Directions
Below are the records. Retype exactly the lines between the lines holding "def genState79 (g" and "def sepState (x", inclusive.

(Records contained in a dataset)

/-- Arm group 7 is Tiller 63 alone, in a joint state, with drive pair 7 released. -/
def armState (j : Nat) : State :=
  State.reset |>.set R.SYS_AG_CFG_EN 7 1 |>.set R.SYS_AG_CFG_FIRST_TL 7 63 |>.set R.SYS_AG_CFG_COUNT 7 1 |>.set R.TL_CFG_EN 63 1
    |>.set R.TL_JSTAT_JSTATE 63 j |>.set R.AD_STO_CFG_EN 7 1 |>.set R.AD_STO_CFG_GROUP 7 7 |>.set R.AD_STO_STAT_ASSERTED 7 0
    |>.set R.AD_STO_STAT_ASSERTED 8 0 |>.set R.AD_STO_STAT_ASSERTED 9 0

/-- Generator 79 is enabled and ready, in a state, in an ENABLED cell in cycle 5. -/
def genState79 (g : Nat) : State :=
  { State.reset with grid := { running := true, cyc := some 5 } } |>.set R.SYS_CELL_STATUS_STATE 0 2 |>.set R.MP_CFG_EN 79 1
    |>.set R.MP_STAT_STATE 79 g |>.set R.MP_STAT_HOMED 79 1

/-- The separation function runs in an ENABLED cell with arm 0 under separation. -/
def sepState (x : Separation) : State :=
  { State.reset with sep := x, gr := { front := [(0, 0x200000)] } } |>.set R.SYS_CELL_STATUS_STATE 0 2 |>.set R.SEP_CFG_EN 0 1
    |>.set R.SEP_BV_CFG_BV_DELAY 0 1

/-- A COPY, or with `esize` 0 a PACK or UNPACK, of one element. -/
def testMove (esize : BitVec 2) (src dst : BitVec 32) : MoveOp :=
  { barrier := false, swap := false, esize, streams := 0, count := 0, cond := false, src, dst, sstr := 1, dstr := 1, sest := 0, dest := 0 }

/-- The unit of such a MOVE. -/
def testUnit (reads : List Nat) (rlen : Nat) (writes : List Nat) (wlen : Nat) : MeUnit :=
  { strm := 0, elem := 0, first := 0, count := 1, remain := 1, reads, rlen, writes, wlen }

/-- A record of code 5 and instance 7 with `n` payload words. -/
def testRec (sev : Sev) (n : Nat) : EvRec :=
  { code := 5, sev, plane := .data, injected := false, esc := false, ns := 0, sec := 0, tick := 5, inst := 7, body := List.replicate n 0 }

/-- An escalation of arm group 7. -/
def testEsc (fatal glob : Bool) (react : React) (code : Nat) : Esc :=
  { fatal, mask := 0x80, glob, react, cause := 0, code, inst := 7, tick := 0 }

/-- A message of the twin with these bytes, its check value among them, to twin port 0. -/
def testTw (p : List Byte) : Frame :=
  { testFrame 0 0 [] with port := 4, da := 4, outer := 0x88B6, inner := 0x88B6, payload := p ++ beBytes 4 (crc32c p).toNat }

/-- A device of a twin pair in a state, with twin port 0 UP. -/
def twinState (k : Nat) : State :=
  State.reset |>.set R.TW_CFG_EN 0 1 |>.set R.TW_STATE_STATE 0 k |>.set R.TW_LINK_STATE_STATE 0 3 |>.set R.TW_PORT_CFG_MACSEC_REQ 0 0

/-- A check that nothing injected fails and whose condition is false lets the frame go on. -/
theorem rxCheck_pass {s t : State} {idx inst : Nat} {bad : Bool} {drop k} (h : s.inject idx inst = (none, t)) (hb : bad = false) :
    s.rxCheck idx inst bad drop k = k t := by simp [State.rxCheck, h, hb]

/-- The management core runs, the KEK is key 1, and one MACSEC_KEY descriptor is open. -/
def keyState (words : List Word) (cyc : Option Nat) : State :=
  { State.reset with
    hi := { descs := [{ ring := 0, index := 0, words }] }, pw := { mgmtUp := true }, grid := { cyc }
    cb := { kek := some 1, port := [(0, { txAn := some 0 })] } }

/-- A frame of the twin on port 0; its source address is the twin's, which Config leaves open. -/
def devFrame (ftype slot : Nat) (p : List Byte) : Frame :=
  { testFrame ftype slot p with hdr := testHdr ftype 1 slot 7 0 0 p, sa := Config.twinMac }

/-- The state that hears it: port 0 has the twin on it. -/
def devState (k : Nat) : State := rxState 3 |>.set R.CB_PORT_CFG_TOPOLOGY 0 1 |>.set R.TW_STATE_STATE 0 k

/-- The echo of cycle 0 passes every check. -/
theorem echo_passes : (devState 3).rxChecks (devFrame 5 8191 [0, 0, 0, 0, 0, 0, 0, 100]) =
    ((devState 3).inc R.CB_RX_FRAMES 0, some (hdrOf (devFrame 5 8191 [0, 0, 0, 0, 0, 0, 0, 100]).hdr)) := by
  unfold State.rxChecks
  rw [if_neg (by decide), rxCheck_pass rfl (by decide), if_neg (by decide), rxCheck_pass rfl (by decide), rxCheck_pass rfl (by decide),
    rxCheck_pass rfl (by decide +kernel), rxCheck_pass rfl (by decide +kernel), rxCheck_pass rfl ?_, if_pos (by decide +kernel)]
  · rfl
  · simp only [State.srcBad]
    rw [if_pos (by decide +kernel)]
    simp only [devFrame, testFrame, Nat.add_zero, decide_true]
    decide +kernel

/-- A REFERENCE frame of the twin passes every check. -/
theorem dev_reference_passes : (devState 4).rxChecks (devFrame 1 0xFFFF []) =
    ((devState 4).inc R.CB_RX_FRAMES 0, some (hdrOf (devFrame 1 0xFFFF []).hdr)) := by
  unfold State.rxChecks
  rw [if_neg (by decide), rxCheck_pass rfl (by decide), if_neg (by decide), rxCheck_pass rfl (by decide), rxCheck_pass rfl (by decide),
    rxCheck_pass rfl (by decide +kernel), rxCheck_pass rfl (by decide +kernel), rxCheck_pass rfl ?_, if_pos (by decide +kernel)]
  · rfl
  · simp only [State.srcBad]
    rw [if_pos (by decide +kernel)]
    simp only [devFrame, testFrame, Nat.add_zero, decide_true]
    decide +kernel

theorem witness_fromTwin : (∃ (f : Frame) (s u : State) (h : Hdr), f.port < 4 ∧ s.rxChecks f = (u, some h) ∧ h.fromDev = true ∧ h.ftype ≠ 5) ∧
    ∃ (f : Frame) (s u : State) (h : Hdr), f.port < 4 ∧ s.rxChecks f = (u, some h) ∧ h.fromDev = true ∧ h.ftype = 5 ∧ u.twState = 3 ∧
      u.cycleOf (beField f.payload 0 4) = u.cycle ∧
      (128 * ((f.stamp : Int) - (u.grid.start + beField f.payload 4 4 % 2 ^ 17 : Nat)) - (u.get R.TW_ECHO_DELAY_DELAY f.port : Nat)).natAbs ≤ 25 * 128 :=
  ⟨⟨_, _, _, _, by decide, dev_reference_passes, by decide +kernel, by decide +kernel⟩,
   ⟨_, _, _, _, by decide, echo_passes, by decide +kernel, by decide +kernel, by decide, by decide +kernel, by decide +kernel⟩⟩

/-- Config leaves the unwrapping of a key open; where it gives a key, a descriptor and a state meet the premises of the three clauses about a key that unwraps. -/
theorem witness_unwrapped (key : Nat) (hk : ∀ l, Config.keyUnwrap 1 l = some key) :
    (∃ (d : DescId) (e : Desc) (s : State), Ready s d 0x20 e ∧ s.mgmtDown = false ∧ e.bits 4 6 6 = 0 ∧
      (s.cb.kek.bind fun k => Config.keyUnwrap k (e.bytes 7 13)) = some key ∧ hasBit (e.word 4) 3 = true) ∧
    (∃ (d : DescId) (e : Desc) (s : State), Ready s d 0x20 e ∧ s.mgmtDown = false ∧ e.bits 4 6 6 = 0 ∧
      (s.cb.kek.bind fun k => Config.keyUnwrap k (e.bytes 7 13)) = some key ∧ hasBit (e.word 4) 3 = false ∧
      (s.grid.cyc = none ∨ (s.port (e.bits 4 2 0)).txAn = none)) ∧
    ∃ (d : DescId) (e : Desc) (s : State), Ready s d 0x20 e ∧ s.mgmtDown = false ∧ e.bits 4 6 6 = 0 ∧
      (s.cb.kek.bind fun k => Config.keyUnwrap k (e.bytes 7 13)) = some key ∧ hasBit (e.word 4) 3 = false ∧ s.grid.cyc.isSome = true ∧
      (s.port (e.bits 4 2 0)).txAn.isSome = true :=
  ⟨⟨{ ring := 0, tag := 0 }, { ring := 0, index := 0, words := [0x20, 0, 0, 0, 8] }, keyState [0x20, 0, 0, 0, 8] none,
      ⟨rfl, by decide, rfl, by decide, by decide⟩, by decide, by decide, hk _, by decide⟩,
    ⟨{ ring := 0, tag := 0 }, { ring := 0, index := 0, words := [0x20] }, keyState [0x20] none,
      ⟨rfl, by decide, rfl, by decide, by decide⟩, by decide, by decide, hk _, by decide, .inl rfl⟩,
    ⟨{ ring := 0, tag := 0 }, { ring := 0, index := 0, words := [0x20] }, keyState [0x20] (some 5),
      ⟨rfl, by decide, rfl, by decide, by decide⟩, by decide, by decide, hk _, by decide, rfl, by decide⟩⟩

Solution for this task
def genState79 (g : Nat) : State :=
  { State.reset with grid := { running := true, cyc := some 5 } } |>.set R.SYS_CELL_STATUS_STATE 0 2 |>.set R.MP_CFG_EN 79 1
    |>.set R.MP_STAT_STATE 79 g |>.set R.MP_STAT_HOMED 79 1

/-- The separation function runs in an ENABLED cell with arm 0 under separation. -/
def sepState (x : Separation) : State :=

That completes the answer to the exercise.